Viemos de um sertão perdido entre serras. De uma solidão que se atinge por estradas de pedras afiadas, por onde somente passam os pobres espíritos perdidos dos que um dia foram grandes homens, cangaceiros ou desbravadores. Viemos de um sertão entre a Caridade e a Dominga.

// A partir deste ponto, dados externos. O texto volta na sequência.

-- ==== Sys2Proof/Tests/Slice0.lean ====
section
/-! SUPPORT. Tests: what the well-formedness checks refuse, words written out from the spec's encodings and what
they decode to, one-step vectors of 95_test_vectors.md (their ids stand in the comments), and for every
statement with hypotheses a state that meets them. -/
namespace Sys2Proof.Tests
open Sys2Proof Sys2Proof.Machine

/-! ### Well-formedness: each check refuses an ill-formed term -/

theorem test_wf_accepts_largest_operands :
    wellFormed .movf [127, 1] = true ∧ wellFormed .bcf [127, 7] = true ∧ wellFormed .movlw [255] = true ∧
    wellFormed .goto [2047] = true ∧ wellFormed .nop [] = true ∧ wellFormed .clrf [127] = true := by decide
theorem test_wf_refuses_f_128 : wellFormed .movf [128, 0] = false ∧ wellFormed .clrf [128] = false ∧
    wellFormed .bsf [128, 0] = false := by decide
theorem test_wf_refuses_d_2 : wellFormed .movf [0, 2] = false := by decide
theorem test_wf_refuses_b_8 : wellFormed .bcf [0, 8] = false := by decide
theorem test_wf_refuses_k_256 : wellFormed .movlw [256] = false := by decide
theorem test_wf_refuses_k11_2048 : wellFormed .goto [2048] = false := by decide
theorem test_wf_refuses_missing_d : wellFormed .addwf [12] = false := by decide
theorem test_wf_refuses_operand_of_nop : wellFormed .nop [0] = false := by decide
theorem test_config_wf_accepts_profile : profilePGK.wf = true := by decide
theorem test_config_wf_refuses_shared_flag : ({ profilePGK with bitZ := 0 } : Config).wf = false := by decide
theorem test_config_wf_refuses_missing_fsr :
    ({ profilePGK with map := mapPGK.filter fun r => r.cell != .fsr } : Config).wf = false := by decide +kernel
theorem test_config_wf_refuses_empty_stack : ({ profilePGK with stackDepth := 0 } : Config).wf = false := by
  decide
theorem test_config_wf_refuses_8193_words : ({ profilePGK with progWords := 8193 } : Config).wf = false := by
  decide

/-! ### Decoding: a word written out bit by bit from rule R99 for every row (section 2.7) -/

theorem test_decode_movlw : decode 0b11001111111111 = .ok (.movlw 0xFF) := by decide
theorem test_decode_movwf : decode 0b00000011111111 = .ok (.movwf 0x7F) := by decide
theorem test_decode_movf : decode 0b00100010000011 = .ok (.movf 0x03 .f) := by decide
theorem test_decode_clrw : decode 0b00000101111111 = .ok .clrw := by decide
theorem test_decode_clrf : decode 0b00000111111111 = .ok (.clrf 0x7F) := by decide
theorem test_decode_swapf : decode 0b00111000000011 = .ok (.swapf 0x03 .w) := by decide
theorem test_decode_addlw : decode 0b11111111111111 = .ok (.addlw 0xFF) := by decide
theorem test_decode_addwf : decode 0b00011110001100 = .ok (.addwf 0x0C .f) := by decide
theorem test_decode_sublw : decode 0b11110111111111 = .ok (.sublw 0xFF) := by decide
theorem test_decode_subwf : decode 0b00001011111111 = .ok (.subwf 0x7F .f) := by decide
theorem test_decode_andlw : decode 0b11100111111111 = .ok (.andlw 0xFF) := by decide
theorem test_decode_andwf : decode 0b00010110000011 = .ok (.andwf 0x03 .f) := by decide
theorem test_decode_iorlw : decode 0b11100000000000 = .ok (.iorlw 0x00) := by decide
theorem test_decode_iorwf : decode 0b00010000000011 = .ok (.iorwf 0x03 .w) := by decide
theorem test_decode_xorlw : decode 0b11101000000000 = .ok (.xorlw 0x00) := by decide
theorem test_decode_xorwf : decode 0b00011010001100 = .ok (.xorwf 0x0C .f) := by decide
theorem test_decode_incf : decode 0b00101010000100 = .ok (.incf 0x04 .f) := by decide
theorem test_decode_decf : decode 0b00001100000000 = .ok (.decf 0x00 .w) := by decide
theorem test_decode_rlf : decode 0b00110110001100 = .ok (.rlf 0x0C .f) := by decide
theorem test_decode_rrf : decode 0b00110000001100 = .ok (.rrf 0x0C .w) := by decide
theorem test_decode_comf : decode 0b00100111111111 = .ok (.comf 0x7F .f) := by decide
theorem test_decode_bcf : decode 0b01001010000011 = .ok (.bcf 0x03 5) := by decide
theorem test_decode_bsf : decode 0b01011111111111 = .ok (.bsf 0x7F 7) := by decide
theorem test_decode_btfsc : decode 0b01100100000011 = .ok (.btfsc 0x03 2) := by decide
theorem test_decode_btfss : decode 0b01110100000011 = .ok (.btfss 0x03 2) := by decide
theorem test_decode_incfsz : decode 0b00111110001100 = .ok (.incfsz 0x0C .f) := by decide
theorem test_decode_decfsz : decode 0b00101110001100 = .ok (.decfsz 0x0C .f) := by decide
theorem test_decode_goto : decode 0b10111111111111 = .ok (.goto 0x7FF) := by decide
theorem test_decode_call : decode 0b10011111111111 = .ok (.call 0x7FF) := by decide
theorem test_decode_ret : decode 0b00000000001000 = .ok .ret := by decide
theorem test_decode_retlw : decode 0b11011101000011 = .ok (.retlw 0x43) := by decide
theorem test_decode_retfie : decode 0b00000000001001 = .ok .retfie := by decide
theorem test_decode_nop : decode 0b00000001100000 = .ok .nop := by decide
theorem test_decode_clrwdt : decode 0b00000001100100 = .ok .clrwdt := by decide
theorem test_decode_sleep : decode 0b00000001100011 = .ok .sleep := by decide
theorem test_decode_unassigned_low : [0x0001, 0x0007, 0x000A, 0x0062, 0x0065, 0x0067, 0x007F].all
    (fun n => decodeTableWord 16 n == none) = true := by decide
theorem test_decode_unassigned_high : decodeTableWord 16 0x3B00 = none ∧ decodeTableWord 16 0x3BFF = none := by
  decide
theorem test_decode_no_word : decodeTableWord 16 0x4000 = none ∧ decodeTableWord 16 0x3008 = some (.movlw 8) := by
  decide
theorem test_encode_canonical : encode (.retlw 0x43) = 0x3443 ∧ encode .clrw = 0x0100 ∧
    encode (.btfsc 0x0C 7) = 0x1B8C ∧ encode (.swapf 0x03 .w) = 0x0E03 ∧ encode (.goto 0x7FF) = 0x2FFF := by decide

Hoje, especialmente, escrevo de uma trincheira cavada em minha alma. Um buraco raso que, após o dia de quarta, não sei se me servirá de abrigo ou - simplesmente - como uma cova. Tenho pena de mim, porque sou homem e, nessas horas, tudo que sei é que minha capacidade de sofrer e fazer sofrer é muito maior do que possibilidade de libertar. Em um mundo de cavernas, queima um castelo chamado Serra da Cruz. E aquele baluarte, uma torre da Serra da Santana, está, neste momento, sendo vergonhosamente desmontado. Tenho vontade de desistir. É uma luta perdida. Mas todo brado é uma forma de vitória. Somos meia dúzia de maltrapilhos vestidos com macacões rasgados empunhando lanças contra um exército de motores. Eu queria ter fé. Mas tudo que tenho é o atrevimento. Findo da mesma forma: agradecendo a Deus.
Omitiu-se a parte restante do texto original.